What expression systems are optimal for producing recombinant Chicken ARID5B?

For optimal expression of recombinant Chicken ARID5B, mammalian cell systems are frequently employed, particularly when post-translational modifications are critical for functional studies . When using bacterial expression systems such as E. coli BL21 (DE3), researchers should consider strategies to minimize protein aggregation, including cultivation at reduced temperatures (16°C instead of 37°C) and using lower IPTG concentrations (0.2 mM) for extended induction periods (approximately 18 hours) . For protein purification, His-tagged recombinant ARID5B can be effectively isolated using Ni-NTA affinity chromatography, with optimized buffer conditions: wash buffer containing 50 mM phosphate, 0.3 M NaCl, and 20 mM imidazole (pH 8.0), followed by elution with 50 mM phosphate, 0.5 M NaCl, and 0.5 M imidazole (pH 8.0) . This approach yields purified protein suitable for downstream applications in experimental research.

What are the performance parameters of ELISA-based detection for Chicken ARID5B?
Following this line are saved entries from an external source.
-- ==== Sys2Proof/Machine/Fabric.lean ====
section
/-! DEFINITION. The fabric: furrow transfers at their origin, at routers and at their end (17 R407 to R412, R416), headland slots
(17 R413), links and their training (17 R418 to R421), the load of the furrow table (17 R408). -/

namespace Sys2Proof.Machine

/-! ### Furrow entries (17 R408) -/

def furOff (e : BitVec 128) : Nat := bitsAt e 96 32
def furNflit (e : BitVec 128) : Nat := bitsAt e 80 16
def furFid (e : BitVec 128) : Nat := bitsAt e 64 16
def furRole (e : BitVec 128) : Nat := bitsAt e 60 4
def furOuts (e : BitVec 128) : List Nat := (List.range 32).filter fun l => bitAt e (24 + l)
def furInl (e : BitVec 128) : Nat := bitsAt e 18 6
def furInr (e : BitVec 128) : Nat := bitsAt e 12 6
def furOp (e : BitVec 128) : Nat := bitsAt e 8 4
def furFmt (e : BitVec 128) : Nat := bitsAt e 4 4
def furRecw (e : BitVec 128) : Nat := bitsAt e 0 4

/-- Whether an entry agrees with the table of R408 under a schedule period. -/
def furLegal (sper : Nat) (e : BitVec 128) : Bool :=
  let role := furRole e
  1 ≤ role && role ≤ 5 && bitsAt e 56 4 == 0 && furNflit e != 0 && furInl e ≤ 32 && furInr e ≤ 32 &&
    (role != 1 || (furOff e % 8 != 7 && furOff e < sper)) &&
    (role != 5 || (furOp e ≤ 3 && furFmt e ≤ 13 && (furOp e != 3 || 3 ≤ furRecw e)))

/-- FURROW_TABLE_LOAD: the table, the period and what goes with them; a load with a bad entry is refused whole (17 R408, R409). -/
def execFurrowTableLoad (t : FurrowLoad) (s : State) : Host.Outcome State Fault Refusal :=
  .next (
    let period := (List.range 15).any fun k => t.sper == 2 ^ (10 + k)
    if !period || 65536 < t.entries.length || !(t.entries.all (furLegal t.sper)) then s
    else s.modFabric fun f =>
      { f with sper := t.sper, furrows := t.entries, consumers := t.consumers, holders := t.holders, routes := t.routes,
               boundary := t.boundary })

/-! ### Departure (17 R407, R409) -/

/-- The slot of flit `i` of a transfer whose flit 0 leaves at `s`: the i-th scheduled slot from it. -/
def flitSlot (s i : Nat) : Nat :=
  let r := s % 8
  s - r + 8 * ((r + i) / 7) + (r + i) % 7

/-- The number of flits of a transfer of `b` bytes (17 R407). -/
def flitCount (b : Nat) : Nat := (b + 4 + 55) / 56

/-- The flits of a transfer: its bytes, zeros, and their CRC in the last four bytes (17 R407). -/
def flitsOf (fid xfer : Nat) (bs : List Byte) : List Flit :=
  let n := flitCount bs.length
  let stream := bs ++ List.replicate (56 * n - 4 - bs.length) 0 ++ leBytes 4 (crc32c bs).toNat
  (List.range n).map fun i =>
    { fid := fid, idx := i, xfer := xfer, payload := BitVec.ofNat 448 (leNat ((stream.drop (56 * i)).take 56)) }

/-- The 64 bytes of a scheduled flit as a link carries them: FID, IDX, XFER and zero, then the payload (17 R407). -/
def flitWord (f : Flit) : BitVec 512 :=
  BitVec.ofNat 512 (leNat (leBytes 2 f.fid ++ leBytes 2 f.idx ++ leBytes 2 f.xfer ++ leBytes 2 0 ++ leBytes 56 f.payload.toNat))

/-- Gives a flit to its output links in a slot. -/
def State.depart (s : State) (outs : List Nat) (slot input : Nat) (f : Flit) : State :=
  s.modFabric fun fb => { fb with departing := fb.departing ++ outs.map fun l => { link := l, slot := slot, input := input, flit := f } }

/-- The slot of the domain time base. -/
def State.slotNow (s : State) : Nat := s.fabric.dtb.toNat

/-- FLIT_FORWARD: the flit of a link's next slot leaves, in a scheduled slot (17 R406); of several in one slot the one from the lowest input, the others being
dropped and reported; a link that is not up, or is fenced, carries none (17 R409, R412, R420). -/
def execFlitForward (link : Nat) (s : State) : Host.Outcome State Fault Refusal :=
  .next (
    let due := s.fabric.departing.filter fun d => d.link == link && d.slot ≤ s.slotNow
    match sortBy (fun (a b : Departing) => a.slot < b.slot || (a.slot == b.slot && a.input < b.input)) due with
    | [] => s
    | d :: _ =>
      if s.slotNow % 8 = 7 then s else
      let same := fun (x : Departing) => x.link == link && x.slot == d.slot
      let lost := (due.filter same).filter fun x => x != d
      let s := s.modFabric fun f => { f with departing := f.departing.filter fun x => !same x }
      let s := lost.foldl (fun s x => s.fabricEvent 1 (link + 2 ^ 8 * d.flit.fid + 2 ^ 24 * x.flit.fid)) s
      match s.fabric.links[link]? with
      | some l => if l.up && !l.fenced then { s with out := s.out ++ [Out.flit link (flitWord d.flit)] } else s
      | none => s)

/-! ### Transfers that end here (17 R411) -/

/-- The payload stream of flits in order. -/
def streamOf (l : List (Nat × BitVec 448)) (n : Nat) : Option (List Byte) :=
  ((List.range n).mapM fun i => (l.find? fun p => p.1 == i).map fun p => leBytes 56 p.2.toNat).map List.flatten

/-- The number of content bytes of a stream: one of a boundary flit, else what the stream's own length says (log entry 21). -/
def streamLen (boundary : Bool) (st : List Byte) : Nat := if boundary then 1 else 16 + leNat ((st.drop 4).take 4) / 2

/-- The number of flits of a transfer, as its own length says, at most those of its furrow (17 R407, log entry 21). -/
def xferFlits (boundary : Bool) (nflit : Nat) (st : List Byte) : Nat := min nflit (flitCount (streamLen boundary st))

/-- The number of flits of a transfer of which some have come: that of its furrow while flit 0 is missing. -/
def countIn (boundary : Bool) (nflit : Nat) (l : List (Nat × BitVec 448)) : Nat := match l.find? fun p => p.1 == 0 with
  | some p => xferFlits boundary nflit (leBytes 56 p.2.toNat)
  | none => nflit

/-- The content of a stream of `n` flits whose CRC holds. -/
def streamBytes (boundary : Bool) (n : Nat) (st : List Byte) : Option (List Byte) :=
  let bs := st.take (streamLen boundary st)
  if streamLen boundary st + 4 ≤ 56 * n ∧ leBytes 4 (crc32c bs).toNat = st.drop (56 * n - 4) then some bs else none

/-- A gradient block read from the content of a transfer (16 R383): the replay field and the number name its root holder. -/
def blockOf (shard : Nat) (bs : List Byte) : GBlock :=
  let f := fun (o n : Nat) => leNat ((bs.drop (16 + o)).take n)
  { sdom := leNat (bs.take 4), spkg := leNat ((bs.drop 8).take 8), job := f 0 4, shard := shard, block := f 4 4 / 65536, step := f 8 8,
    ecnt := f 16 4, fmt := f 20 4, crc := BitVec.ofNat 32 (f 28 4),
    payload := (chunksOf 4 16384 (bs.drop 48)).map fun v => BitVec.ofNat 32 v }

/-- A transfer reaches its consumer (17 R411). The value of a node says with which operator, format and RECW it was made, and whether
members have differed (10 R280). -/
def State.consume (s : State) (c : Consumer) (bs : List Byte) : State :=
  let replay := leNat (bs.take 4)
  let last := leNat ((bs.drop 4).take 4) % 2 == 1
  let n := leNat ((bs.drop 8).take 8)
  match c with
  | .landing vr slot endpoint src tag =>
    s.deposit vr { slot := slot, replay := replay, endpoint := endpoint, src := src, tag := tag, bytes := bs.drop 16, whole := last } n
  | .node key level k opf recw desc tag =>
    let at' := fun (o n : Nat) => leNat ((bs.drop o).take n)
    s.landNode { key := { key with replay := replay, pos := at' 16 8, len := at' 24 8 }, level := level, k := k,
                 opf := BitVec.ofNat 16 (at' 32 2), recw := at' 34 1, desc := desc, tag := tag, step := n,
                 differs := at' 35 1 != 0 || BitVec.ofNat 16 (at' 32 2) != opf ||
                   (opfOp opf == 3 && at' 34 1 != recw), bytes := bs.drop 36 }
  | .granary _ shard => { s with inputs := s.inputs ++ [Instr.gradientBlockArrive (blockOf shard bs)] }
  | .boundary group => s.groupResult group (bs.headD 0).toNat

/-- Whether a FID is a boundary furrow. -/
def State.isBoundary (s : State) (fid : Nat) : Bool := s.fabric.boundary.any fun b => b.fid == fid

/-- Tells the origins of a furrow that ends here of a transfer: an ACK, or a NACK (17 R411). -/
def State.answerXfer (s : State) (fid xfer : Nat) (ok : Bool) : State :=
  match s.fabric.consumers.find? fun c => c.1 == fid with
  | none => s
  | some c => c.2.1.foldl (fun s p =>
    let q : DHdr := { dpkg := p, spkg := s.ownPkg, dvr := 0, svr := 0, seq := 0 }
    s.send (if ok then .transferAck q fid xfer else .transferNack q fid xfer)) s

/-- Drops what has come of a transfer. -/
def State.dropIn (s : State) (fid xfer : Nat) : State :=
  s.modFabric fun f => { f with ins := f.ins.filter fun x => !(x.fid == fid && x.xfer == xfer) }

/-- Notes that a transfer has been delivered; numbers half a round behind are forgotten. -/
def State.noteDelivered (s : State) (fid xfer : Nat) : State :=
  s.modFabric fun f =>
    { f with delivered := (f.delivered.filter fun d => d.1 != fid || (xfer + 65536 - d.2) % 65536 < 32768) ++ [(fid, xfer)] }

/-- A flit of a furrow that ends here; with the last one the transfer is delivered and acknowledged, or fails (17 R411). -/
def State.takeFlit (s : State) (e : BitVec 128) (f : Flit) : State :=
  if s.fabric.delivered.contains (f.fid, f.xfer) then (if f.idx = 0 then s.answerXfer f.fid f.xfer true else s)
  else
    let isIt := fun (x : XferIn) => x.fid == f.fid && x.xfer == f.xfer
    let late := flitSlot (s.slotNow % 8) (furNflit e - 1 - f.idx) - s.slotNow % 8
    let old := (s.fabric.ins.find? isIt).getD { fid := f.fid, xfer := f.xfer, flits := [], lastSlot := s.slotNow + late, failed := false }
    let x : XferIn := { old with flits := (old.flits.filter fun p => p.1 != f.idx) ++ [(f.idx, f.payload)] }
    let s := s.modFabric fun fb => { fb with ins := (fb.ins.filter fun y => !isIt y) ++ [x] }
    let n := countIn (s.isBoundary f.fid) (furNflit e) x.flits
    if f.idx + 1 < n then s
    else
      let s := s.dropIn f.fid f.xfer
      match (streamOf x.flits n).bind (streamBytes (s.isBoundary f.fid) n), x.failed with
      | some bs, false =>
        let s := (s.noteDelivered f.fid f.xfer).answerXfer f.fid f.xfer true
        (match s.fabric.consumers.find? fun c => c.1 == f.fid with
         | some c => s.consume c.2.2 bs
         | none => s)
      | _, _ => s.answerXfer f.fid f.xfer false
The Chicken ARID5B ELISA assay offers high specificity and sensitivity for quantitative detection. Technical specifications indicate a detection range of 5.0-100 μg/ml with sensitivity exceeding 1.0 μg/ml . Precision analysis demonstrates excellent reproducibility, with standard deviation less than 8% for standards repeated 20 times on the same plate, and less than 10% when the same sample is measured 20 times by different operators . The assay shows negligible cross-reactivity or interference with ARID5B analogues, making it suitable for complex biological samples . For optimal results, researchers should validate each lot of reagents using standard curves and appropriate positive and negative controls, especially when working with novel sample types or modified experimental conditions.

How can researchers optimize sample preparation for ARID5B detection in various tissue types?

Optimization of sample preparation for ARID5B detection requires tissue-specific considerations. For brain tissue samples, researchers can adapt the protocol described for similar proteins: deparaffinize tissue sections in xylene, hydrate with graded alcohol, and perform antigen retrieval with EDTA buffer (1.0 M, 0.05% Tween-20) at 95–100°C . For blocking, normal horse serum at 37°C in a humidified chamber prevents non-specific binding. When working with homogenized tissues, extraction should be performed in cold lysis buffer (10 mM Tris–HCl, 0.3 M NaCl, 1 mM EDTA, 1 mM phenylmethylsulfonylfluoride, pH 7.5) followed by centrifugation at 12,000× g for 20 minutes to obtain clear supernatant . For complex matrices, validation of extraction efficiency is essential by testing recovery rates using spiked samples containing known amounts of recombinant Chicken ARID5B.

What advanced immunological approaches are available for studying Chicken ARID5B interactions?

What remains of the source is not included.